4 thoughts on “Unconsoled”

  1. “Enthralling, though not mind-blowing. Mind-bending certainly”

    Maybe that is all an author can hope for from such an intelligent reader as yourself.

    “much heralded climax yet to materialise”

    Again, can we ever hope for the heralded climax? we have our own life to live and well after the book is closed….life goes on. It ain’t the movies.

    I’m so honored that you took my advice and actually read this book.

    Does anything remind you of the dream world?

    “watching 2001, but with Clint Eastwood in the Dave Bowman role”

    I’d love to know the significance of that. But it can certainly be attributed to the dream world, as can most of everything else.

    “no clues noticed yet as to the eventual outcomes”

    The most important question…is it unsubtle????

  2. “Strange book as the TLS review commented”

    what means “TLS”.

    also another thought…
    prompted by what I know about another novel by this author, “the remains of the day”, a book about an English manor house maintained before WW II. It is my intuition (I have not read the book, but saw the movie) that the author wanted to explore the state of affairs in such a house prior to the war. he, being a japanese immigrant to England after the war would have great curiosity about what had gone on. But knowing this author I would say that he probably didn’t have an agenda. He merely wanted to explore the personalities.

    I think in some cases this is what literature is about. I think the writing is the exploration so as readers we go on a journey with the author.

  3. Hi Alice,

    TLS is the “(UK) Times Literary Supplement”

    I think you’re right – the writer can explore and lay bare without having an overtly specific agenda the reader is meant to follow – the reader can bring their own agenda. (In some ways that was what was “wrong” with the McEwan plot – a bit too smug and neatly packaged for my taste. Ishiguro is more “subtle” in that respect – for me obviously – more confusing – like real life itself.)

    When you say “the” dream world – I didn’t see it that way explicitly – but clearly the mix of (mis-)foreseen, (mis-)remembered, (mis-)perceived events jumbled together give the whole thing the surreal dream-like atmosphere. Not always clear which (if any) is meant to be reality. That works well, but naturally makes following the story harder. (As I said, quite Joycean.)

    The “DIY, decorating and tiling” theme is very strange – the book bought from the ice-cream vendor in the cinema (weird enough) – presumably part of some paranoia being inflicted on the child by his mixed-up family. Just guessing.
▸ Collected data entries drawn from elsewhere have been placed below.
/-- Settles O27: a patrol does what it found on the block beside the traces it leaves (`Traced`), so parts, channels and lines
read as after the count alone. -/
theorem patrolsCountAndPoison : Obligations.PatrolsCountAndPoison := by
  unfold Obligations.PatrolsCountAndPoison
  refine ⟨fun ch line s hch hline hup hpart => ?_, fun core tile g s hup => ?_⟩
  · have hserves : ¬(24 ≤ ch ∨ chanLines ≤ line ∨ (!s.getisUp) = true ∨ (s.part (ch / 6)).state ≠ 0) := by
      simp [hup, hpart]
      omega
    have hexec (x : Finding) : exec (.dramPatrolScrub ch line x) s = s.run (·.dramPatrolScrub ch line x) := rfl
    refine ⟨answers_of_run (hexec _) ?_, answers_of_run (hexec _) ?_, answers_of_run (hexec _) ?_⟩
    · have h := Block.dramPatrolScrub_clean hserves
      exact ⟨(s.patrolFrame_modChan ch _).trans (h.patrolFrame ch), (h.chan ch).trans (s.chan_modChan_same ch _), h.part _, h.leaves_of⟩
    · have h := Block.dramPatrolScrub_corrected hserves
      exact ⟨(s.patrolFrame_found ch line _ _).trans (h.patrolFrame ch), (h.chan ch).trans (s.chan_found ch line _ _),
        (h.part _).trans (Block.part_setPart_same ..), h.leaves_of⟩
    · obtain ⟨c, hc, h⟩ := Block.dramPatrolScrub_uncorrectable hserves
      refine ⟨(s.patrolFrame_found ch line _ _).trans ((hc.patrolFrame ch).trans (h.patrolFrame ch)),
        (h.chan ch).trans ((hc.chan ch).trans (s.chan_found ch line _ _)), (h.part _).trans ((hc.part _).trans (Block.part_setPart_same ..)),
        Block.dram_patrolUncorrectable hc h, ?_⟩
      have hfound : Leaves (fun b => { b with parts := [], dram := {} }) s.toBlock c := hc.leaves_of
      exact hfound.trans_of_rings (fun _ => rfl) h.leaves_of
  · have hexec (x : Finding) : exec (.scratchpadPatrolSweep core tile g x) s = s.run (·.scratchpadPatrolSweep core tile g x) := rfl
    refine ⟨answers_of_run (hexec _) ?_, answers_of_run (hexec _) (Block.scratchpadPatrolSweep_corrected (g := g) hup),
      answers_of_run (hexec _) ?_⟩
    · rw [Block.scratchpadPatrolSweep_clean hup]
    · cases tile with
      | true =>
        rw [Block.scratchpadPatrolSweep_tile hup]
        refine ⟨?_, rfl, fun _ => rfl, nofun, ?_, fun _ _ => rfl, fun p hp => Block.part_setPart_other _ _ _ _ hp, rfl⟩
        · simpa [Block.modPart] using mem_granuleWords_poisoned g _
        · simp [Block.modPart]
      | false =>
        rw [Block.scratchpadPatrolSweep_core hup]
        refine ⟨?_, ?_, nofun, ?_, ?_, fun c hc => Block.core_setCore_other _ _ _ _ hc, fun p hp => Block.part_setPart_other _ _ _ _ hp, rfl⟩
        · simpa [Block.modPart, Block.modCore] using mem_granuleWords_poisoned g _
        all_goals simp [Block.modPart, Block.modCore]

end Sys2Proof.Machine
end

section
/-!
FINAL and ATOMIC of a mover: what goes before the flag, the flag that lands and the request that is sent (R167, R180).
-/
namespace Sys2Proof.Machine

/-! ### One mover -/

theorem Mover.mem_modDesc {v : Mover} {d : Desc} (hd : d ∈ v.queue) (f : Desc → Desc) : f d ∈ (v.modDesc d.id f).queue :=
  List.mem_map.mpr ⟨d, hd, if_pos rfl⟩

theorem Mover.mem_of_landHead {v : Mover} {d : Desc} (h : v.landHead = some d) : d ∈ v.queue := List.mem_of_find?_eq_some h

/-- Beside the stamps of islands, `c` is `b` with a stream of the core used: translations of the mover and issued bytes. -/
def Block.Streamed (b : Block) (core m : Nat) (c : Block) : Prop :=
  (∀ x, x ≠ core → c.core x = b.core x) ∧ { c with cores := [], islands := [] } = { b with cores := [], islands := [] } ∧
    { c.core core with movers := [], spent := [] } = { b.core core with movers := [], spent := [] } ∧
    ((c.core core).mover m).queue = ((b.core core).mover m).queue

section
variable {b c d : Block} {core m : Nat}

theorem Block.Streamed.trans (h : b.Streamed core m c) (h' : c.Streamed core m d) : b.Streamed core m d := by
  obtain ⟨hothers, hblock, hcore, hqueue⟩ := h
  obtain ⟨hothers', hblock', hcore', hqueue'⟩ := h'
  exact ⟨fun x hx => (hothers' x hx).trans (hothers x hx), hblock'.trans hblock, hcore'.trans hcore, hqueue'.trans hqueue⟩

theorem Block.Streamed.refl : b.Streamed core m b := ⟨fun _ _ => rfl, rfl, rfl, rfl⟩

theorem Block.streamed_modCore {f : Core → Core}
    (hframe : { f (b.core core) with movers := [], spent := [] } = { b.core core with movers := [], spent := [] })
    (hqueue : ((f (b.core core)).mover m).queue = ((b.core core).mover m).queue) : b.Streamed core m (b.modCore core f) := by
  refine ⟨fun x hx => b.core_setCore_other _ _ _ hx, rfl, ?_, ?_⟩
  · rw [modCore_eq, core_setCore_same, hframe]
  · rw [modCore_eq, core_setCore_same, hqueue]

theorem Block.streamed_cross (b : Block) (core m i j : Nat) : b.Streamed core m (b.cross i j) := by
  rw [b.cross_eq]
  exact ⟨fun _ _ => rfl, rfl, rfl, rfl⟩

theorem Block.streamed_shareSpend (b : Block) (core m cls n : Nat) : b.Streamed core m (b.shareSpend core cls n) := by
  unfold shareSpend
  split
  · exact .refl
  · exact streamed_modCore rfl rfl

theorem Block.streamed_touch (b : Block) (core m ctx va : Nat) : b.Streamed core m (b.touch core m ctx va) := by
  have hmover (f : Mover → Mover) (hf : ∀ v, (f v).queue = v.queue) : b.Streamed core m (b.modCore core fun k => k.modMover m f) :=
    streamed_modCore rfl (by rw [Core.modMover_eq, Core.mover_setMover_same, hf])
  unfold touch
  dsimp only
  split
  · exact hmover _ fun _ => rfl
  · split
    · exact hmover _ fun _ => rfl
    · exact .refl

theorem Block.streamed_touchRuns (b : Block) (core m ctx : Nat) (runs : List (Nat × Nat × Nat)) :
    b.Streamed core m (b.touchRuns core m ctx runs) :=
  List.foldlRecOn (motive := fun c : Block => b.Streamed core m c) runs _ .refl fun _ hc r _ => hc.trans (streamed_touch _ core m ctx r.1)

end

/-- The core on which the FINAL or ATOMIC of a mover has been sent. -/
def Core.flagSent (k : Core) (m : Nat) (d : Desc) (gs : List OutGroup) : Core :=
  { k.modMover m (·.modDesc d.id fun d => { d with sentOut := true }) with groups := gs }

/-! ### The flag of a local FINAL -/

/-- The flag of a descriptor has landed: it is acknowledged, and the mover has made progress. -/
def Block.flagLanded (b : Block) (core m : Nat) (d : Desc) : Block :=
  (b.modDesc core m d.id (fun d => { d with sentOut := true, acked := true })).movStep core m

section
variable (b : Block) (core m : Nat) (d : Desc)

theorem Block.core_flagLanded_other {x : Nat} (hx : x ≠ core) : (b.flagLanded core m d).core x = b.core x :=
  (core_setCore_other _ _ _ _ hx).trans (core_setCore_other _ _ _ _ hx)

theorem Block.core_flagLanded_same : (b.flagLanded core m d).core core =
    { (b.core core).modMover m (·.modDesc d.id (fun d => { d with sentOut := true, acked := true })) with
      movProg := SMap.put (b.core core).movProg m b.time.keeper } := by
  simp [flagLanded, movStep, modDesc]

/-- The descriptor whose flag has landed is in the mover's queue, sent and acknowledged. -/
theorem Block.exists_flagLanded {d : Desc} (hd : d ∈ ((b.core core).mover m).queue) :
    ∃ d' ∈ (((b.flagLanded core m d).core core).mover m).queue, d'.id = d.id ∧ d'.sentOut = true ∧ d'.acked = true := by
  refine ⟨{ d with sentOut := true, acked := true }, ?_, rfl, rfl, rfl⟩
  rw [core_flagLanded_same]
  have hmover : ({ (b.core core).modMover m (·.modDesc d.id (fun d => { d with sentOut := true, acked := true })) with
      movProg := SMap.put (b.core core).movProg m b.time.keeper } : Core).mover m =
        ((b.core core).mover m).modDesc d.id (fun d => { d with sentOut := true, acked := true }) := Core.mover_setMover_same ..
  rw [hmover]
  exact Mover.mem_modDesc hd _

end

theorem linkBytes_single (core a pa : Nat) : linkBytes core [(a, 8, pa)] = if acrossLink core pa then 8 else 0 := by
  cases hacross : acrossLink core pa <;> simp [linkBytes, hacross]

theorem Block.access_go {b : Block} {core m : Nat} {d : Desc} {ranges : List (Nat × Nat)} {wr : Bool} {runs : List (Nat × Nat × Nat)}
    (h : b.needs core m d.ctx ranges wr = .go runs) (n : Nat) (f : List (Nat × Nat × Nat) → Block) :
    b.access core m d ranges wr n f = f runs := by
  rw [access, h]

theorem Block.flagLocal_dram {b : Block} {core m pa : Nat} {d : Desc} (hsp : d.dstSp = 2) (hearlier : (b.core core).earlierLanded d = true)
    (hneeds : b.needs core m d.ctx [(d.dst, 8)] true = .go [(d.dst, 8, pa)]) (hspace : bits pa 51 48 = 0)
    (hshare : b.shareFree core 1 (linkBytes core [(d.dst, 8, pa)]) = true) : b.flagLocal core m d =
      ((((b.shareSpend core 1 (linkBytes core [(d.dst, 8, pa)])).touchRuns core m d.ctx [(d.dst, 8, pa)]).cross (movIsl core)
        (memIsl pa)).dramWrite (bits pa 47 0) ((d.raw.drop 8).take 8) []).flagLanded core m d := by
  rw [flagLocal]
  extract_lets _
  rw [if_neg (by simp [hearlier]), if_neg (by omega), access_go hneeds]
  simp only [List.head?_cons]
  rw [if_neg (by simpa using hspace), if_neg (by simp [hshare])]
  rfl

section
variable {b : Block} {core m : Nat} {d : Desc} (hup : b.coreUp core = true) (hm : m < 4)
  (hhead : ((b.core core).mover m).landHead = some d)
include hup hm hhead

theorem Block.finalSend_eq (hop : d.op ≠ 0) :
    b.finalSend core m = if d.dstSp = 3 then b.flagRemote core m d else b.flagLocal core m d := by
  rw [finalSend, if_neg (by simp [hup]; omega), hhead]
  exact if_neg hop

theorem Block.finalSend_tile (hop : d.op = 1) (hsp : d.dstSp = 1) (hearlier : (b.core core).earlierLanded d = true) :
    b.finalSend core m = (((b.cross (movIsl core) (fabIsl (partOf core))).modPart (partOf core) fun t =>
      t.tileWrite (((b.part (partOf core)).rangeOf d.ctx).1 + d.dst) ((d.raw.drop 8).take 8) []).flagLanded core m d) := by
  rw [finalSend_eq hup hm hhead (by omega), if_neg (by omega), flagLocal, if_neg (by simp [hearlier]), if_pos hsp]
  rfl

theorem Block.finalSend_dram {pa : Nat} (hop : d.op = 1) (hsp : d.dstSp = 2) (hearlier : (b.core core).earlierLanded d = true)
    (hneeds : b.needs core m d.ctx [(d.dst, 8)] true = .go [(d.dst, 8, pa)]) (hspace : bits pa 51 48 = 0)
    (hshare : b.shareFree core 1 (if acrossLink core pa then 8 else 0) = true) :
    ∃ c, b.Streamed core m c ∧ b.finalSend core m = (c.dramWrite (bits pa 47 0) ((d.raw.drop 8).take 8) []).flagLanded core m d := by
  refine ⟨(((b.shareSpend core 1 (linkBytes core [(d.dst, 8, pa)])).touchRuns core m d.ctx [(d.dst, 8, pa)]).cross (movIsl core) (memIsl pa)),
    ((b.streamed_shareSpend ..).trans (Block.streamed_touchRuns ..)).trans (Block.streamed_cross ..), ?_⟩
  rw [finalSend_eq hup hm hhead (by omega), if_neg (by omega)]
  exact flagLocal_dram hsp hearlier hneeds hspace (linkBytes_single core d.dst pa ▸ hshare)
    PS my younger son was / is finishing fixing up a shower fitting in our bathroom back home whilst I’m over here in Alabam – can I count that as a spooky coincidence 🙂

    Interesting enough book for me to want to read more by the author. The film “Remains of the Day” didn’t make a big impression – maybe it will if I watch again from a position of more prior knowledge.

  4. “quite Joycean”

    I’ve read “portrait of a young artist” which was very easy to follow and then attempted “Ulyssess” I got lost and bored (probably because I was lost). I want to try to read it again with what you have said in mind. That makes sense. I have heard there are a lot of allusions to other literature, such as the classics, so I don’t know if I possess the background to get it all.

    As far as the tile bit and your son, perhaps what we are talking about is what gladwell talks about in “blink” (haven’t read it, just heard about it) There are millions of images which we see every day, but we select, because of who we are, what to notice.

    “island” is Ishiguro’s latest. I saw the movie because I knew it was based on his work and wasn’t captivated, but i still want to give the book a chance because as we all know movies seldom do justice. it’s about cloning.